■ EXERCISE GOAL: Return every line from the one with "some ([8, 3, 0, 0xFFFFFFFF, 0x7AA, 0, 0], [], [])" through the one with "seen (exec (.pks 0xD800)", inclusive, exactly as it appears below.

::: RECORDS SUPPLIED :::

/-- R25: the table is written by LDE, one entry at index `TCOUNT`, and by CLR and reset, which empty
it; no step overwrites or removes a single entry. -/
def Obligations.TableOnlyGrowsByOneEntryOrEmpties : Prop :=
  ∀ s t : State, step s = .next t →
    t.table = s.table ∨ (t.table = [] ∧ (s.input.head? = some (.command 0x1000000000000000) ∨
      s.input.head? = some .reset)) ∨
    ∃ w rest sym len code, s.input = .command w :: rest ∧ decode w = .command (.lde sym len code) ∧
      t.table = s.table ++ [⟨sym, len, code⟩]

/-- R60: `Lookup` returns the valid entry with the symbol, or none if there is none; the result does
not depend on the order of the entries. -/
def Obligations.LookupFindsTheSymbolsEntry : Prop :=
  ∀ (table : List Entry) (sym : Sym), table.Pairwise (fun a b => a.sym ≠ b.sym) →
    (∀ e, lookup table sym = some e ↔ e ∈ table ∧ e.sym = sym) ∧
    (lookup table sym = none ↔ ∀ e ∈ table, e.sym ≠ sym) ∧
    ∀ table', table'.Perm table → lookup table' sym = lookup table sym

/-- R61: `Match` returns the entry with the longest code that is a prefix of the window, or none if no
code is; the result does not depend on the order of the entries. -/
def Obligations.MatchFindsTheLongestCode : Prop :=
  ∀ (table : List Entry) (buf : Bits), TableInv table →
    (∀ e, matchLongest table buf = some e ↔ LongestMatch table buf e) ∧
    (matchLongest table buf = none ↔ ∀ e ∈ table, ¬ e.string <+: buf) ∧
    ∀ table', table'.Perm table → matchLongest table' buf = matchLongest table buf

/-- R62: with a prefix-free table at most one entry's code is a prefix of a window, and `Match` returns
it. -/
def Obligations.PrefixFreeTableHasOneMatch : Prop :=
  ∀ (table : List Entry) (buf : Bits) (e : Entry), PrefixFree table → e ∈ table → e.string <+: buf →
    matchLongest table buf = some e ∧ ∀ e' ∈ table, e'.string <+: buf → e' = e

/-- Bits that arrive later cannot change the match of a decided position (R123, R128). -/
def Obligations.MatchOfDecidedPositionIsFinal : Prop :=
  ∀ (table : List Entry) (buf more : Bits), maxLen table ≤ buf.length →
    matchLongest table (buf ++ more) = matchLongest table buf

/-! ### The packer -/

/-- R110 and R112: PKC, its faults in check order and its effect: the pending bits and the code's bits
leave as whole bytes, first bit at bit 7, and at most 7 bits stay pending. -/
def Obligations.PkcPacksTheCode : Prop :=
  ∀ (w : Word) (s : State), w &&& 0xFFFFFFC000000000 = 0x3000000000000000 →
    let len : CodeLen := w.extractLsb' 32 6
    let code : CodeWord := w.extractLsb' 0 32
    let pkc := Instr.pkc len code
    decode w = .command pkc ∧
    (s.err = .noError → ¬ CodeLegal len code → exec pkc s = .next (recorded .eLen w s)) ∧
    (s.err = .noError → CodeLegal len code → 2 ^ 32 - 1 < packBase s + len.toNat →
      exec pkc s = .next (recorded .eOvf w s)) ∧
    (s.err = .noError → CodeLegal len code → packBase s + len.toNat ≤ 2 ^ 32 - 1 →
      ∃ bytes pending, exec pkc s = .next { s with
          pbits := BitVec.ofNat 32 (packBase s + len.toNat), pactive := true, pacc := pending,
          pout := s.pout ++ bytes } ∧
        bytes.length = (s.pacc.length + len.toNat) / 8 ∧
        pending.length = (s.pacc.length + len.toNat) % 8 ∧
        bytes.flatMap msbFirst ++ pending = s.pacc ++ codeString len code)

/-- R111: PKS, its faults in check order and its effect, that of PKC for the symbol's code. -/
def Obligations.PksPacksTheSymbolsCode : Prop :=
  ∀ (w : Word) (s : State), w &&& 0xF800003FFFFFFFFF = 0x4000000000000000 →
    let sym : Sym := w.extractLsb' 38 21
    let pks := Instr.pks sym
    decode w = .command pks ∧
    (s.err = .noError → ¬ SymLegal sym → exec pks s = .next (recorded .eSym w s)) ∧
    (s.err = .noError → SymLegal sym → (∀ e ∈ s.table, e.sym ≠ sym) →
      exec pks s = .next (recorded .eMiss w s)) ∧
    (∀ e ∈ s.table, s.table.Pairwise (fun a b => a.sym ≠ b.sym) → e.sym = sym → SymLegal sym →
      CodeLegal e.len e.code → s.err = .noError → 2 ^ 32 - 1 < packBase s + e.len.toNat →
      exec pks s = .next (recorded .eOvf w s)) ∧
    (∀ e ∈ s.table, s.table.Pairwise (fun a b => a.sym ≠ b.sym) → e.sym = sym → SymLegal sym →
      CodeLegal e.len e.code → s.err = .noError → packBase s + e.len.toNat ≤ 2 ^ 32 - 1 →
      exec pks s = exec (.pkc e.len e.code) s ∧
      ∃ bytes pending, exec pks s = .next { s with
          pbits := BitVec.ofNat 32 (packBase s + e.len.toNat), pactive := true, pacc := pending,
          pout := s.pout ++ bytes } ∧
        pending.length < 8 ∧ bytes.flatMap msbFirst ++ pending = s.pacc ++ e.string)

/-- R114: PKF on an idle packer does nothing; else it emits the pending bits, padded with zeros on the
right, as one byte if there are any, and closes the stream. -/
def Obligations.PkfEmitsThePaddedLastByte : Prop :=
  ∀ (w : Word) (s : State), w &&& 0xFFFFFFFFFFFFFFFF = 0x5000000000000000 → s.err = .noError →
    decode w = .command .pkf ∧
    (s.pactive = false → exec .pkf s = .next s) ∧
    (s.pactive = true → s.pacc = [] → exec .pkf s = .next { s with pactive := false }) ∧
    (s.pactive = true → s.pacc ≠ [] → s.pacc.length ≤ 7 →
      ∃ b, exec .pkf s = .next { s with pacc := [], pactive := false, pout := s.pout ++ [b] } ∧
        msbFirst b = s.pacc ++ zeros (8 - s.pacc.length))
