-- ==== Sys2Proof/Tests/Slice0.lean ====
section
/-! SUPPORT. The model's own tests: words and steps whose results stand in spec/95_test_vectors.md, a
smoke test of `Instr.wellFormed`, and for every statement with hypotheses a state and operands that meet
them (theorems named `witness_…`). -/

namespace Sys2Proof.Tests

open Sys2Proof.Machine

/-! ### States the tests are about -/

/-- The table a = "0", b = "11", c = "10" of 95_test_vectors.md section V1. -/
def abc : List Entry := [⟨97, 1, 0⟩, ⟨98, 2, 3⟩, ⟨99, 2, 2⟩]

/-- An idle block with that table. -/
def idle : State := { State.reset with table := abc }

/-- A pack stream open, six bits pending (before step 14 of the V1 program). -/
def packing : State := { idle with pactive := true, pbits := 14, pacc := [true, true, true, false, true, false] }

/-- An unpack stream open after `0F E8`: one bit held back (vector U2). -/
def unpacking : State := { idle with uactive := true, uin := 16, uused := 15, ubuf := [false] }

/-- An unpack stream open and stopped: table a = "1", payload byte 0xE0 (vector U9). -/
def stopped : State :=
  { State.reset with table := [⟨97, 1, 1⟩], uactive := true, ustop := true, uin := 8, uused := 3 }

/-- A faulted block: the symbol `d` was missing (vector S3). -/
def faulty : State := { idle with err := .eMiss, errcmd := 0x4000190000000000 }

/-- The state `s` with the host about to issue the word `w`. -/
def issuing (w : Word) (s : State) : State := { s with input := [.command w] }

/-- The next state, if the answer is one. -/
def nextOf : Answer → Option State
  | .next t => some t
  | _ => none

/-- What an observer sees of an answer: the fault code, `STATUS`, `TCOUNT`, `PBITS`, `PACC`, `UIN`, `UUSED`
and the two outputs. -/
def seen (a : Answer) : Option (List Nat × List Byte × List Sym) :=
  (nextOf a).map fun t => ([1, 0, 4, 6, 7, 9, 10].map fun r => (regRead t r).toNat, t.pout, t.uout)

/-! ### Decoding (95_test_vectors.md section 2.2) -/

theorem test_decode_control : decode 0x0000000000000000 = .command .nop ∧
    decode 0x1000000000000000 = .command .clr ∧
    decode 0x2000184100000000 = .command (.lde 0x61 1 0) ∧
    decode 0x243FFFE0FFFFFFFF = .command (.lde 0x10FFFF 32 0xFFFFFFFF) ∧
    decode 0x2036000100000000 = .command (.lde 0xD800 1 0) ∧
    decode 0x0000000000000001 = .illegal (.mustBeZero 0) ∧
    decode 0x2800000000000000 = .illegal (.reservedBit 2) := by decide

theorem test_decode_packer : decode 0x3000000200000003 = .command (.pkc 2 3) ∧
    decode 0x4000184000000000 = .command (.pks 0x61) ∧ decode 0x5000000000000000 = .command .pkf ∧
    decode 0x3800000000000000 = .illegal (.reservedBit 3) ∧
    decode 0x5000000000000001 = .illegal (.mustBeZero 5) := by decide

theorem test_decode_unpacker : decode 0x600000000000000F = .command (.upb 0x0F) ∧
    decode 0x7000000000000000 = .command .upe ∧ decode 0x80000001FFFFFFFF = .command (.ulm true 0xFFFFFFFF) ∧
    decode 0x8000000000000000 = .command (.ulm false 0) ∧
    decode 0x8000000200000000 = .illegal (.mustBeZero 8) ∧
    decode 0xFFFFFFFFFFFFFFFF = .illegal (.reservedOp 15) := by decide

/-- The encoder gives the spec's words (section 2.2). -/
theorem test_encode : [Instr.nop, .clr, .lde 0x1F600 4 0xB, .pkc 32 0xFFFFFFFF, .pks 0x10FFFF, .pkf,
      .upb 0xFF, .upe, .ulm true 14].map encode =
    [0x0000000000000000, 0x1000000000000000, 0x207D80040000000B, 0x30000020FFFFFFFF, 0x443FFFC000000000,
      0x5000000000000000, 0x60000000000000FF, 0x7000000000000000, 0x800000010000000E] := by decide

/-- The host's question of each row: the table's word is decoded and runs first after reset. -/
theorem test_table_words : decodeTableWord 64 0x2000184100000000 = some (.lde 0x61 1 0) ∧
    decodeTableWord 64 0x9000000000000000 = none ∧
    (nextOf (step (State.reset.withFetchWord 64 0x2000184100000000))).map State.table =
      some [⟨0x61, 1, 0⟩] := by decide

/-! ### Well-formed operands: each check refuses a term (R76, R77) -/

theorem test_wf_symbol : (Instr.pks 0xD7FF).wellFormed = true ∧ (Instr.pks 0xD800).wellFormed = false ∧
    (Instr.pks 0xDFFF).wellFormed = false ∧ (Instr.pks 0xE000).wellFormed = true ∧
    (Instr.pks 0x10FFFF).wellFormed = true ∧ (Instr.pks 0x110000).wellFormed = false ∧
    (Instr.lde 0x110000 1 0).wellFormed = false := by decide

theorem test_wf_code : (Instr.pkc 0 0).wellFormed = false ∧ (Instr.pkc 1 1).wellFormed = true ∧
    (Instr.pkc 1 2).wellFormed = false ∧ (Instr.pkc 32 0xFFFFFFFF).wellFormed = true ∧
    (Instr.pkc 33 0).wellFormed = false ∧ (Instr.lde 0x61 31 0x80000000).wellFormed = false := by decide

/-! ### One step of each command (95_test_vectors.md sections 2.3 to 2.6) -/

/-- Vector K6: a faulted block ignores NOP; K3: NOP with a pack stream open. -/
theorem test_nop : nextOf (exec .nop faulty) = some faulty ∧ nextOf (exec .nop packing) = some packing := by
  decide

/-- Vectors K1 and K5. -/
theorem test_clr : nextOf (exec .clr packing) = some State.reset ∧
    nextOf (exec .clr faulty) = some State.reset := by decide

/-- Vector T2. -/
theorem test_lde : nextOf (exec (.lde 99 2 2) { State.reset with table := [⟨97, 1, 0⟩, ⟨98, 2, 3⟩] }) =
    some idle := by decide

/-- Vectors T21, T27 (duplicate wins over full) and T26. -/
theorem test_lde_faults :
    nextOf (exec (.lde 98 1 0) idle) = some { idle with err := .eDup, errcmd := 0x2000188100000000 } ∧
    nextOf (exec (.lde 97 2 1) { idle with nEntries := 3 }) =
      some { idle with nEntries := 3, err := .eDup, errcmd := 0x2000184200000001 } ∧
    nextOf (exec (.lde 100 3 3) { idle with nEntries := 3 }) =
      some { idle with nEntries := 3, err := .eFull, errcmd := 0x2000190300000003 } := by decide

/-- Vector P4: seven pending bits and 32 more. -/
theorem test_pkc : seen (exec (.pkc 32 0xFFFFFFFF) { State.reset with
      pactive := true, pbits := 7, pacc := [true, false, true, false, true, false, true] }) =
    some ([0, 2, 0, 39, 0x7FE, 0, 0], [0xAB, 0xFF, 0xFF, 0xFF], []) := by decide

/-- Vectors O1 and O2: the counter reaches `2^32 - 1`, and does not pass it. -/
theorem test_pkc_overflow :
    seen (exec (.pkc 1 1) { State.reset with
      pactive := true, pbits := 0xFFFFFFFE, pacc := [true, false, true, false, true, false] }) =
      some ([0, 2, 0, 0xFFFFFFFF, 0x7AA, 0, 0], [], []) ∧
    seen (exec (.pkc 1 1) { State.reset with
      pactive := true, pbits := 0xFFFFFFFF, pacc := [true, false, true, false, true, false, true] }) =
      some ([8, 3, 0, 0xFFFFFFFF, 0x7AA, 0, 0], [], []) := by decide

/-- Vectors S1 and S5. -/
theorem test_pks : seen (exec (.pks 98) idle) = some ([0, 2, 3, 2, 0x2C0, 0, 0], [], []) ∧
    seen (exec (.pks 0xD800) idle) = some ([2, 1, 3, 0, 0, 0, 0], [], []) := by decide

/-- Vectors F1 and F3. -/
theorem test_pkf : seen (exec .pkf packing) = some ([0, 0, 3, 14, 0, 0, 0], [0xE8], []) ∧
    nextOf (exec .pkf idle) = some idle := by decide

/-- Vectors U1 and U2. -/
theorem test_upb : seen (exec (.upb 0x0F) idle) =
      some ([0, 4, 3, 0, 0, 8, 8], [], [97, 97, 97, 97, 98, 98]) ∧
    nextOf (exec (.upb 0xE8) { idle with uactive := true, uin := 8, uused := 8 }) =
      some { unpacking with uout := [98, 99, 99, 97] } := by decide

/-- Vectors U8 (the limit inside a byte) and U9 (a position no code matches). -/
theorem test_upb_limit_and_stop :
    nextOf (exec (.upb 0xFF) { idle with limen := true, ulim := 3 }) =
      some { idle with limen := true, ulim := 3, uactive := true, uin := 3, uused := 2, ubuf := [true],
                       uout := [98] } ∧
    nextOf (exec (.upb 0xE0) { stopped with uactive := false, ustop := false, uin := 0, uused := 0 }) =
      some { stopped with uout := [97, 97, 97] } := by decide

:::

■ REPLY:
      some ([8, 3, 0, 0xFFFFFFFF, 0x7AA, 0, 0], [], []) := by decide

/-- Vectors S1 and S5. -/
theorem test_pks : seen (exec (.pks 98) idle) = some ([0, 2, 3, 2, 0x2C0, 0, 0], [], []) ∧
    seen (exec (.pks 0xD800) idle) = some ([2, 1, 3, 0, 0, 0, 0], [], []) := by decide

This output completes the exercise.